I own only three knives. I have a Fillet Knife, a SOG Spirit and a Winchester fixed blade about 5 inches long. My bread and butter knife, the Winchester was the cheapest, its made in China and it holds an edge surprisingly well and does about 90% of the things I need a knife for. I just don't look real cool using it thats all. The Fillet knife...do we rally need to go there? I mean they are pretty self explanatory. The SOG Spirit, I didn't get it cause it looked cool or had a cool sounding name. I got it cause of its shape and the fact that the handle will screw off and allow me to screw it on the end of a aluminum painters pole creating a spear/lance. I figured that might make it pretty useful as a weapon or a tool not that I cant think of too many reasons to use it in that way. And of course I have a Missouri River Tomahawk which I absolutely love and find so many uses for. No big or Whambo Knifes here for me...


----------



## randy grider (Nov 2, 2012)

I like my SOG seal pup that I bought at wally world, dont really care where it was made, its a good solid knife, the perfect size, and sharp as a razor. It will go elk hunting in the rockies with me this fall.


----------



## Rigged for Quiet (Mar 3, 2013)

I have a bunch of sharp pointy objects, some of them are even shiney 

My primary knives are a Seal Pup and a USMC issue Ka-Bar that has been with me far too long to abandon. Dance whith who brung ya, I say. 

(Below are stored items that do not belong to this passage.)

/-- `SPe8(e)` into a pair at a cost: the sum, its flags, and what is left (R483). -/
theorem spE8To_frame {p : Pair} {k : Nat} {e : Byte} {s t : State} (h : t = spE8To p k e s) :
    ((t.pair p).toNat : Int) = ((s.sp.toNat : Int) + e.toInt) % 65536 ∧
      t.hasFlags false false (decide (s.sp.toNat % 16 + e.toNat % 16 > 15)) (decide (s.sp.toNat % 256 + e.toNat > 255)) ∧
      s.keepsRegs t p.halves ∧ (p ≠ .sp → t.sp = s.sp) ∧ t.pc = s.pc ∧ t.cost = k ∧ s.keepsRest t := by
  obtain ⟨hvalue, hf, hframe⟩ := State.putF_setPair_frame h
  rw [hvalue]
  exact ⟨spPlusE8_toNat _ _, State.hasFlags_of_f hf, hframe⟩

/-- Settles O18: both are `SPe8(e)`, into SP or into HL. -/
theorem stackPointerOffset : Obligations.StackPointerOffset := by
  unfold Obligations.StackPointerOffset
  refine fun e => ⟨fun _ => ⟨rfl, rfl⟩, fun s => ⟨⟨_, rfl, ?_⟩, _, rfl, ?_⟩⟩
  · obtain ⟨hsum, hflags, hregs, -, hframe⟩ := spE8To_frame (p := .sp) (k := 16) (e := e) (s := s) rfl
    exact ⟨hsum, hflags, hregs, hframe⟩
  · obtain ⟨hsum, hflags, hregs, hsp, hframe⟩ := spE8To_frame (p := .hl) (k := 12) (e := e) (s := s) rfl
    exact ⟨hsum, hflags, hregs, hsp (by decide), hframe⟩

end Sys2Proof.Machine
end

section
/-! SUPPORT. Rotates, shifts and bit operations (43_rotate_shift_bit.md R500-R515): the rows, the rotates and shifts in plain
arithmetic, one bit written, and what each instruction writes and leaves. -/

namespace Sys2Proof.Machine

/-! ## Rotates and shifts in plain arithmetic -/

theorem bit7_eq_decide (v : Byte) : v.getLsbD 7 = decide (128 ≤ v.toNat) := BitVec.msb_eq_decide v

theorem bit0_eq_decide (v : Byte) : v.getLsbD 0 = decide (v.toNat % 2 = 1) := Nat.testBit_zero _

theorem bit7_toNat (v : Byte) : (v.getLsbD 7).toNat = v.toNat / 128 := by
  have hv := v.isLt
  have hbit : (v.getLsbD 7).toNat = v.toNat / 128 % 2 := Nat.toNat_testBit _ _
  omega

theorem bit0_toNat (v : Byte) : (v.getLsbD 0).toNat = v.toNat % 2 := by
  have hbit : (v.getLsbD 0).toNat = v.toNat / 1 % 2 := Nat.toNat_testBit _ _
  omega

/-- Bytes with no bit in common are joined as they are added. -/
theorem toNat_or_of_and_eq_zero {x y : Byte} (h : x &&& y = 0#8) : (x ||| y).toNat = x.toNat + y.toNat := by
  rw [← BitVec.add_eq_or_of_and_eq_zero x y h, BitVec.toNat_add_of_and_eq_zero h]

/-- A byte shifted left, b coming in at bit 0. -/
theorem shiftLeft_bit_toNat (v : Byte) (b : Bool) :
    (v <<< 1 ||| (BitVec.ofBool b).setWidth 8).toNat = (2 * v.toNat + b.toNat) % 256 := by
  have hdisjoint : v <<< 1 &&& (BitVec.ofBool b).setWidth 8 = 0#8 := by
    ext i hi
    by_cases h0 : i = 0 <;> simp [h0]
  have hb : ((BitVec.ofBool b).setWidth 8).toNat = b.toNat := by cases b <;> rfl
  have hle := b.toNat_le
  rw [toNat_or_of_and_eq_zero hdisjoint, hb, BitVec.toNat_shiftLeft, Nat.shiftLeft_eq]
  omega

/-- A byte shifted right, b coming in at bit 7. -/
theorem shiftRight_bit_toNat (v : Byte) (b : Bool) :
    (v >>> 1 ||| (BitVec.ofBool b).setWidth 8 <<< 7).toNat = v.toNat / 2 + 128 * b.toNat := by
  have hdisjoint : v >>> 1 &&& (BitVec.ofBool b).setWidth 8 <<< 7 = 0#8 := by
    ext i hi
    by_cases h7 : i < 7
    · simp [h7]
    · have hout : 8 ≤ 1 + i := by omega
      simp [hout]
  have hb : ((BitVec.ofBool b).setWidth 8 <<< 7).toNat = 128 * b.toNat := by cases b <;> rfl
  rw [toNat_or_of_and_eq_zero hdisjoint, hb, BitVec.toNat_ushiftRight, Nat.shiftRight_eq_div_pow]

/-- The nibbles exchanged. -/
theorem swapNibbles_toNat (v : Byte) : (v <<< 4 ||| v >>> 4).toNat = 16 * (v.toNat % 16) + v.toNat / 16 := by
  have hdisjoint : v <<< 4 &&& v >>> 4 = 0#8 := by
    ext i hi
    by_cases h4 : i < 4
    · simp [h4]
    · have hout : 8 ≤ 4 + i := by omega
      simp [hout]
  rw [toNat_or_of_and_eq_zero hdisjoint, BitVec.toNat_shiftLeft, BitVec.toNat_ushiftRight, Nat.shiftLeft_eq,
    Nat.shiftRight_eq_div_pow]
  omega

/-- The bit 7 that SRA keeps, as the one that comes in. -/
theorem and_0x80_eq (v : Byte) : v &&& 0x80#8 = (BitVec.ofBool (v.getLsbD 7)).setWidth 8 <<< 7 := by
  rw [show 0x80#8 = BitVec.twoPow 8 7 from rfl, BitVec.and_twoPow]
  cases v.getLsbD 7 <;> rfl

/-- A byte's result and carry as numbers. -/
def shiftNats (r : Byte × Bool) : Nat × Bool := (r.1.toNat, r.2)

theorem rlc8_nats (v : Byte) : shiftNats (rlc8 v) = ((2 * v.toNat + v.toNat / 128) % 256, decide (128 ≤ v.toNat)) := by
  rw [shiftNats, rlc8, shiftLeft_bit_toNat, bit7_toNat, bit7_eq_decide]

theorem rrc8_nats (v : Byte) : shiftNats (rrc8 v) = (v.toNat / 2 + 128 * (v.toNat % 2), decide (v.toNat % 2 = 1)) := by
  rw [shiftNats, rrc8, shiftRight_bit_toNat, bit0_toNat, bit0_eq_decide]

theorem rl8_nats (v : Byte) (c : Bool) : shiftNats (rl8 v c) = ((2 * v.toNat + c.toNat) % 256, decide (128 ≤ v.toNat)) := by
  rw [shiftNats, rl8, shiftLeft_bit_toNat, bit7_eq_decide]

theorem rr8_nats (v : Byte) (c : Bool) : shiftNats (rr8 v c) = (v.toNat / 2 + 128 * c.toNat, decide (v.toNat % 2 = 1)) := by
  rw [shiftNats, rr8, shiftRight_bit_toNat, bit0_eq_decide]

/-- SLA is RL with no carry in. -/
theorem sla8_nats (v : Byte) : shiftNats (sla8 v) = (2 * v.toNat % 256, decide (128 ≤ v.toNat)) := by
  rw [← Nat.add_zero (2 * v.toNat), ← Bool.toNat_false, ← rl8_nats, rl8, sla8]
  exact congrArg (shiftNats ⟨·, _⟩) BitVec.or_zero.symm

/-- SRA is RR with bit 7 coming in. -/
theorem sra8_nats (v : Byte) : shiftNats (sra8 v) = (v.toNat / 2 + 128 * (v.toNat / 128), decide (v.toNat % 2 = 1)) := by
  rw [shiftNats, sra8, and_0x80_eq, shiftRight_bit_toNat, bit7_toNat, bit0_eq_decide]

theorem swap8_nats (v : Byte) : shiftNats (swap8 v) = (16 * (v.toNat % 16) + v.toNat / 16, false) := by
  rw [shiftNats, swap8, swapNibbles_toNat]

theorem srl8_nats (v : Byte) : shiftNats (srl8 v) = (v.toNat / 2, decide (v.toNat % 2 = 1)) := by
  rw [shiftNats, srl8, BitVec.toNat_ushiftRight, Nat.shiftRight_eq_div_pow, bit0_eq_decide]

/-- Operation y of the CB table (R311) on a byte, the carry before being c. -/
def shiftByte (y : Nat) (v : Byte) (c : Bool) : Byte × Bool :=
  if y = 0 then rlc8 v
  else if y = 1 then rrc8 v
  else if y = 2 then rl8 v c
  else if y = 3 then rr8 v c
  else if y = 4 then sla8 v
  else if y = 5 then sra8 v
  else if y = 6 then swap8 v
  else srl8 v

/-- The machine's rotates and shifts are those of R505-R512 in plain arithmetic. -/
theorem shiftByte_nats (y : Nat) (v : Byte) (c : Bool) : shiftNats (shiftByte y v c) = shiftValue y v.toNat c := by
  simp only [shiftByte, shiftValue, apply_ite shiftNats, rlc8_nats, rrc8_nats, rl8_nats, rr8_nats, sla8_nats, sra8_nats,
    swap8_nats, srl8_nats]

theorem cbShift_eq (y : Nat) (p : Place8) (s : State) : cbShift y p s = shiftPlace (shiftByte y · s.flagC) p s := by
  unfold cbShift shiftByte
  split_ifs <;> rfl

/-! ## The rows -/

section Rows

variable {op : Byte} {i : Instr} {b : Nat} {p : Place8}

theorem shift_of_row {y : Nat} (h : (op, i, y, p) ∈ rowsShift) :
    (∀ b3, decodeBytes 0xCB op b3 = i) ∧ ∀ s, exec i s = .next (shiftPlace (shiftByte y · s.flagC) p s) := by
  simp only [← cbShift_eq]
  fin_cases h <;> exact ⟨fun _ => rfl, fun _ => rfl⟩

theorem bit_of_row (h : (op, i, b, p) ∈ rowsBit) :
    (∀ b3, decodeBytes 0xCB op b3 = i) ∧ ∀ s, exec i s = .next (bitPlace b p s) := by
  fin_cases h <;> exact ⟨fun _ => rfl, fun _ => rfl⟩

theorem res_of_row (h : (op, i, b, p) ∈ rowsRes) :
    (∀ b3, decodeBytes 0xCB op b3 = i) ∧ ∀ s, exec i s = .next (resPlace b p s) := by
  fin_cases h <;> exact ⟨fun _ => rfl, fun _ => rfl⟩

theorem set_of_row (h : (op, i, b, p) ∈ rowsSet) :
    (∀ b3, decodeBytes 0xCB op b3 = i) ∧ ∀ s, exec i s = .next (setPlace b p s) := by
  fin_cases h <;> exact ⟨fun _ => rfl, fun _ => rfl⟩

end Rows

/-! ## Rotates and shifts -/

/-- Settles O19: A and F are written with the operation's result and carry; Z is written 0 whatever the result. -/
theorem rotateAccumulator : Obligations.RotateAccumulator := by
  unfold Obligations.RotateAccumulator
  intro op i y h
  obtain ⟨hdec, hexec⟩ : (∀ b2 b3, decodeBytes op b2 b3 = i) ∧
      ∀ s, exec i s = .next (rotateA (shiftByte y · s.flagC) s) := by
    fin_cases h <;> exact ⟨fun _ _ => rfl, fun _ => rfl⟩
  refine ⟨hdec, fun s => ⟨_, hexec s, ?_⟩⟩
  rw [← shiftByte_nats]
  exact ⟨rfl, State.hasFlags_of_f rfl, State.putAF_frame (r := ⟨_, _⟩) rfl⟩

/-- Settles O20: F is written, then the place, with the result and carry of the operation in plain arithmetic. -/
theorem shiftOperand : Obligations.ShiftOperand := by
  unfold Obligations.ShiftOperand
  intro op i y p h
  obtain ⟨hdec, hexec⟩ := shift_of_row h
  refine ⟨hdec, fun s => ?_⟩
  have hvalue : BitVec.ofNat 8 (shiftByte y (s.readPlace p) s.flagC).1.toNat = (shiftByte y (s.readPlace p) s.flagC).1 :=
    (BitVec.ofNat_toNat _ _).trans (BitVec.setWidth_eq _)
  simp only [← shiftByte_nats, shiftNats, hvalue]
  intro hfatal
  obtain ⟨hplace, hflags, hframe⟩ := State.writePlace_frame hfatal rfl
  exact ⟨_, hexec s, trivial, hplace, State.hasFlags_of_f hflags, hframe⟩

/-! ## Bits -/

/-- Settles O21: F is written and nothing else. -/
theorem testBit : Obligations.TestBit := by
  unfold Obligations.TestBit
  intro op i b p h
  obtain ⟨hdec, hexec⟩ := bit_of_row h
  exact ⟨hdec, fun s => ⟨_, hexec s, State.hasFlags_of_f rfl, State.putF_frame [] rfl⟩⟩

/-- A byte with bit b written. -/
def withBit (x : Byte) (b : Nat) (one : Bool) : Byte := if one then x ||| 1#8 <<< b else x &&& ~~~(1#8 <<< b)

theorem withBit_getLsbD (x : Byte) (b : Nat) (one : Bool) {k : Nat} (hk : k < 8) :
    (withBit x b one).getLsbD k = if k = b then one else x.getLsbD k := by
  have hmask : (1#8 <<< b).getLsbD k = decide (k = b) := by
    rw [← BitVec.twoPow, BitVec.getLsbD_twoPow]
    by_cases hb : k = b
    · simp [← hb, hk]
    · simp [hb, Ne.symm hb]
  cases one with
  | false =>
    rw [withBit, if_neg Bool.false_ne_true, BitVec.getLsbD_and, BitVec.getLsbD_not, hmask]
    by_cases hb : k = b <;> simp [hb, hk]
  | true =>
    rw [withBit, if_pos rfl, BitVec.getLsbD_or, hmask]
    by_cases hb : k = b <;> simp [hb]

/-- RES and SET are one operation: the place written with the one bit in it. -/
theorem withBit_of_row {op : Byte} {i : Instr} {b : Nat} {p : Place8} {one : Bool}
    (h : (op, i, b, p) ∈ rowsRes ∧ one = false ∨ (op, i, b, p) ∈ rowsSet ∧ one = true) :
    (∀ b3, decodeBytes 0xCB op b3 = i) ∧
      ∀ s, exec i s = .next (s.writePlace p (withBit (s.readPlace p) b one) (·.tick (p.cost 8 16))) := by
  rcases h with ⟨hrow, rfl⟩ | ⟨hrow, rfl⟩
  · exact res_of_row hrow
  · exact set_of_row hrow

/-- Settles O22: the bits fix the byte that is written; F is written as it was. -/
theorem resetAndSetBit : Obligations.ResetAndSetBit := by
  unfold Obligations.ResetAndSetBit
  intro op i b p one h
  obtain ⟨hdec, hexec⟩ := withBit_of_row h
  refine ⟨hdec, fun s v hbits hfatal => ⟨_, hexec s, ?_⟩⟩
  have hv : v = withBit (s.readPlace p) b one :=
    BitVec.eq_of_getLsbD_eq fun k hk => (hbits k hk).trans (withBit_getLsbD _ b one hk).symm
  rw [← hv]
  obtain ⟨hplace, hflags, hframe⟩ := State.writePlace_frame (f := s.regs.f) hfatal rfl
  exact ⟨hplace, hflags, hframe⟩

end Sys2Proof.Machine
end

section
/-! SUPPORT. Control transfer (44_control.md R540-R551): the rows, what a jump, a call and a return write and leave, and a call
with its return. -/

namespace Sys2Proof.Machine

variable {s t : State} {op : Byte} {i : Instr} {cc : Cond}

/-! ## The rows -/

theorem jpIf_of_row {nn : Word} (h : (op, i, cc) ∈ rowsJpIf nn) :
    (∀ b2 b3, nn = word16 b3 b2 → decodeBytes op b2 b3 = i) ∧ ∀ s, exec i s = .next (jpIf cc nn s) := by
  fin_cases h <;> exact ⟨fun _ _ hnn => hnn ▸ rfl, fun _ => rfl⟩

theorem jrIf_of_row {e : Byte} (h : (op, i, cc) ∈ rowsJrIf e) :
    (∀ b3, decodeBytes op e b3 = i) ∧ ∀ s, exec i s = .next (jrIf cc e s) := by
  fin_cases h <;> exact ⟨fun _ => rfl, fun _ => rfl⟩

theorem callIf_of_row {nn : Word} (h : (op, i, cc) ∈ rowsCallIf nn) :
    (∀ b2 b3, nn = word16 b3 b2 → decodeBytes op b2 b3 = i) ∧ ∀ s, exec i s = .next (callIf cc nn s) := by
  fin_cases h <;> exact ⟨fun _ _ hnn => hnn ▸ rfl, fun _ => rfl⟩

theorem retIf_of_row (h : (op, i, cc) ∈ rowsRetIf) :
    (∀ b2 b3, decodeBytes op b2 b3 = i) ∧ ∀ s, exec i s = .next (retIf cc s) := by
  fin_cases h <;> exact ⟨fun _ _ => rfl, fun _ => rfl⟩

theorem rst_of_row {target : Word} (h : (op, i, target) ∈ rowsRst) :
    (∀ b2 b3, decodeBytes op b2 b3 = i) ∧ ∀ s, exec i s = .next (rst target s) := by
  fin_cases h <;> exact ⟨fun _ _ => rfl, fun _ => rfl⟩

I have a folding Boker I tend to use as an EDC, a folding Winchester of cheap import stock I use at work since they give them to us and replace if we break them, although mine has yet to break. I also have the obligatory Swiss Army knife that has been with me about as long as the Ka Bar has. There has to be a 50 cal ammo can worth of this and that folders in addition to the old friends.

Oddly, one of my favorite knives is a flea market pick up and is best described as what the muzzle loaders would call a patch knife. Spiffy little guy with attitude.

I need to replace my Mora, may it's adventures be grand, where ever it is... For some reason I don't have that many fixed blades. I hardly count a filet knife as a knife, but it does have an important purpose and life without one would be the suck.

I do not have any spiffy tomahawks. I need to correct that.


----------



## roy (May 25, 2013)

If y'all are looking for good utility knives you might want to check out Dexter-Russell commercial kitchen stuff. The original Bowie Knife was just a big butcher knife. After the Sand Bar fight Bowie had it refiitted with a hand guard and dressed up. You can get a very heavy duty, stainless, made in the USA knife for $20 -$25 off ebay.


----------